To address these challenges Sirris together with the industrial partners Xeikon, CMC, Datylon, I-Care and Yazzoom initiated the TRACY project. In this project, the partners will investigate how to optimally use the log data generated by industrial assets and refine existing AI and machine learning techniques targeted at time series analysis. To this end, TRACY will research how to handle the complexities of log data, e.g. the heterogeneity of the industrial assets, the lack of standardisation amongst log data and the scalable interactive visualisation of the heterogeneous data. The research will be validated on complex industrial use cases as optimising the performance of compressors and decreasing the service cost of electrophotographic machines.

Objective and results

The overall objective of the project is to research advanced domain-agnostic AI and ML solutions for augmenting conventional analytics with log data and to validate these solutions on real-world complex industrial use cases, in order to demonstrate their potential for delivering the next generation data analytics making optimal use of all the data produced by industrial assets in the field.

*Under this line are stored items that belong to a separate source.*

-- ==== Sys2Proof/Machine/Power.lean ====
section
/-! DEFINITION. Power, reset and start-up (spec/17_power_startup.md, R349 to R374), with the test access port and the
election over the management bus (R417 to R421). -/

namespace Sys2Proof.Machine

/-- Offsets of registers of the power page, and the page's events by bit (Table MP-6, Table PW-7). -/
def pwOff (o : Nat) : Nat := regOff 9 0 o
def evMainFail : Nat := 0
def evPsAlert : Nat := 1
def evLimitOn : Nat := 2
def evThermWarn : Nat := 3
def evThermGate : Nat := 4
def evFallback : Nat := 5
def evDomainDone : Nat := 6
def evSplit : Nat := 7
def pwEvent (bit : Nat) (d : Dev) : Dev := event 9 0 bit d

/-! ## Main power (R349, R350, R356) -/

/-- The contents of HBM, GDDR7 and tile SRAM are lost, with the keys (R350, R367): what comes after reads as zero. -/
def memLost (d : Dev) : Dev :=
  memDoAll ([MemOp.clear Config.hbmBase 0x006000000000, .clear Config.gddrBase (0x011200000000 - Config.gddrBase),
      .clear Config.sramBase (0x018028000000 - Config.sramBase)]
    ++ ((List.range 8).map (fun q => [MemOp.current q 0, .baseline q 0, .current (8 + q) 0])).flatten) d

/-- MOD_FAULT_N is driven low, or released (R419). -/
def modFault (low : Bool) (d : Dev) : Dev := modBody (fun b => { b with board := { b.board with modFault := low } }) d

/-- Main power is removed for a cause of `PW_STAT.OFFCAUSE`; a trip starts the lockout, a loss of the auxiliary supply
ends it. The power stage stops and its status holds the cause (R351), and MOD_FAULT_N goes low (R419). -/
def mainFail (cause : Nat) (d : Dev) : Dev :=
  if !d.power.mainOn ∨ cause = 0 then d
  else
    let d := modPower (fun p =>
      { p with mainOn := false, phase := 7, offCause := cause, operate := false, stageFault := cause
               lockout := if cause = 4 then true else if cause = 3 then false else p.lockout }) d
    pwEvent evMainFail (modFault true (memLost d))

/-- MAIN_FAIL: R350. -/
def execMainFail (cause : Fin 6) (s : State) : Out := runPower (mainFail cause.val) s

/-- PS_ALERT: R351. -/
def execPsAlert (s : State) : Out := run (pwEvent evPsAlert) s

/-! ## The limiter (R353, R354) -/

/-- `PW_LIMIT` in units of 0.1 W. -/
def limitOf (d : Dev) : Nat := 10 * ctlNat d (pwOff 0x48)

/-- The sum of the last 16 samples, and the average in units of 0.1 W. -/
def sampleSum (p : PowerSt) : Nat := p.samples.foldl (· + ·) 0
def inputPower (p : PowerSt) : Nat := if p.samples.isEmpty then 0 else sampleSum p / p.samples.length

/-- The average exceeds the limit; it is below 0.97 of it. -/
def overLimit (d : Dev) (p : PowerSt) : Bool := decide (p.samples.length * limitOf d < sampleSum p)
def belowLimit (d : Dev) (p : PowerSt) : Bool := decide (100 * sampleSum p < 97 * (p.samples.length * limitOf d))

/-- Set the limiter's duty: the first lowering after D was last 16 raises LIMIT_ON. -/
def setDuty (n : Nat) (d : Dev) : Dev :=
  let was := d.power.pduty
  let d := modPower (fun p => { p with pduty := clampDuty n }) d
  if was = 16 ∧ n < 16 then pwEvent evLimitOn d else d

/-- The average after a sample: above the limit the duty falls by one at once when it was not above before. -/
def averageStep (d : Dev) : Dev :=
  let p := d.power
  if overLimit d p then
    (if p.isOver then modPower (fun p => { p with ovr := p.ovr + 1, below := 0 }) d
     else setDuty (p.pduty - 1) (modPower (fun p => { p with isOver := true, ovr := 0, below := 0 }) d))
  else
    modPower (fun p => { p with isOver := false, ovr := 0, below := if belowLimit d p then p.below + 1 else 0 }) d

/-- One sample of the telemetry line, every µs: input power in 0.1 W, input voltage in 10 mV. A sample above 2,000 W sets the
duty to 8 at once. -/
def limiterSample (power vin : Nat) (d : Dev) : Dev :=
  let d := averageStep (modPower (fun p => { p with samples := (power :: p.samples).take 16, vin := vin }) d)
  if 20000 < power then setDuty 8 d else d

/-- LIMITER_SAMPLE: R351, R353. -/
def execLimiterSample (power vin : BitVec 16) (s : State) : Out :=
  runPower (fun d => if d.power.mainOn then limiterSample power.toNat vin.toNat d else d) s

/-- The limiter's duty falls every 2 µs above the limit, and rises after each 32 µs below 0.97 of it. -/
def limiterStep (d : Dev) : Dev :=
  let p := d.power
  if p.isOver ∧ 2 ≤ p.ovr then setDuty (p.pduty - 1) (modPower (fun p => { p with ovr := 0 }) d)
  else if 33 ≤ p.below ∧ p.pduty < 16 then setDuty (p.pduty + 1) (modPower (fun p => { p with below := 1 }) d)
  else d

/-- LIMITER_DUTY_STEP: R353. -/
def execLimiterDutyStep (s : State) : Out := runPower (fun d => if d.power.mainOn then limiterStep d else d) s

/-! ## Thermal limits (R355, R356) -/

def warnAt (d : Dev) : Nat := ctlNat d (pwOff 0x58) % 256
def gateAt (d : Dev) : Nat := ctlNat d (pwOff 0x58) / 256 % 256
def hottest (d : Dev) : Nat := max d.power.tempEast d.power.tempWest

/-- Lower the thermal duty by one: from 16 it raises THERM_GATE. -/
def lowerThermal (d : Dev) : Dev :=
  let was := d.power.tduty
  let d := modPower (fun p => { p with tduty := clampDuty (p.tduty - 1), hotFor := 0 }) d
  if was = 16 then pwEvent evThermGate d else d

/-- The actions of R356 at the temperatures as they stand: warning, and the first lowering at GATE. -/
def thermEval (d : Dev) : Dev :=
  let t := hottest d
  let d := if warnAt d ≤ t ∧ !d.power.warned then pwEvent evThermWarn (modPower (fun p => { p with warned := true }) d)
    else if t + 5 ≤ warnAt d then modPower (fun p => { p with warned := false }) d else d
  if gateAt d ≤ t then
    (if d.power.gating then d else lowerThermal (modPower (fun p => { p with gating := true, coolFor := 0 }) d))
  else modPower (fun p => { p with gating := false, hotFor := 0 }) d

/-- A sample of the die sensors, every 10 µs: the actions of every threshold that it reaches (R356). -/
def dieSample (east west : List Byte) (d : Dev) : Dev :=
  let top (l : List Byte) : Nat := l.foldl (fun a b => max a b.toNat) 0
  let d := modPower (fun p => { p with tempEast := top east, tempWest := top west }) d
  let was := d.power.gating
  let d := thermEval d
  if 105 ≤ hottest d then mainFail 4 d
  else
    modPower (fun p =>
      { p with hotFor := if was && p.gating then p.hotFor + 1 else 0
               coolFor := if hottest d + 5 ≤ gateAt d then p.coolFor + 1 else 0 }) d

/-- DIE_TEMP_SAMPLE: R355, R356. -/
def execDieTempSample (east west : List Byte) (s : State) : Out :=
  runPower (fun d => if d.power.mainOn then dieSample east west d else d) s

The specific objectives include:

the realization of novel techniques enabling effective and efficient extraction of knowledge from log datasets allowing (semantically-enriched) knowledge extraction for large volumes of log data by doing near-edge processing and the construction of models from log data enabling model evaluation in near-real-time
the conception of a domain-agnostic multi-layered integrative modelling framework which enables flexible and incremental composition of heterogeneous multi-source and multi-type models in well-designed, formal and reproducible ways in order to improve the accuracy of anomaly detection algorithms, reduce the diagnostic time of root cause analysis for specific failures and identify performance differences of 10% through portfolio-based benchmarking of assets
the design of novel mechanisms for visualizing large volumes of semi-structured and structured datasets in a comprehensive, interactive and scalable way allowing the interactive handling of datasets containing 100.000 log messages within 2 seconds.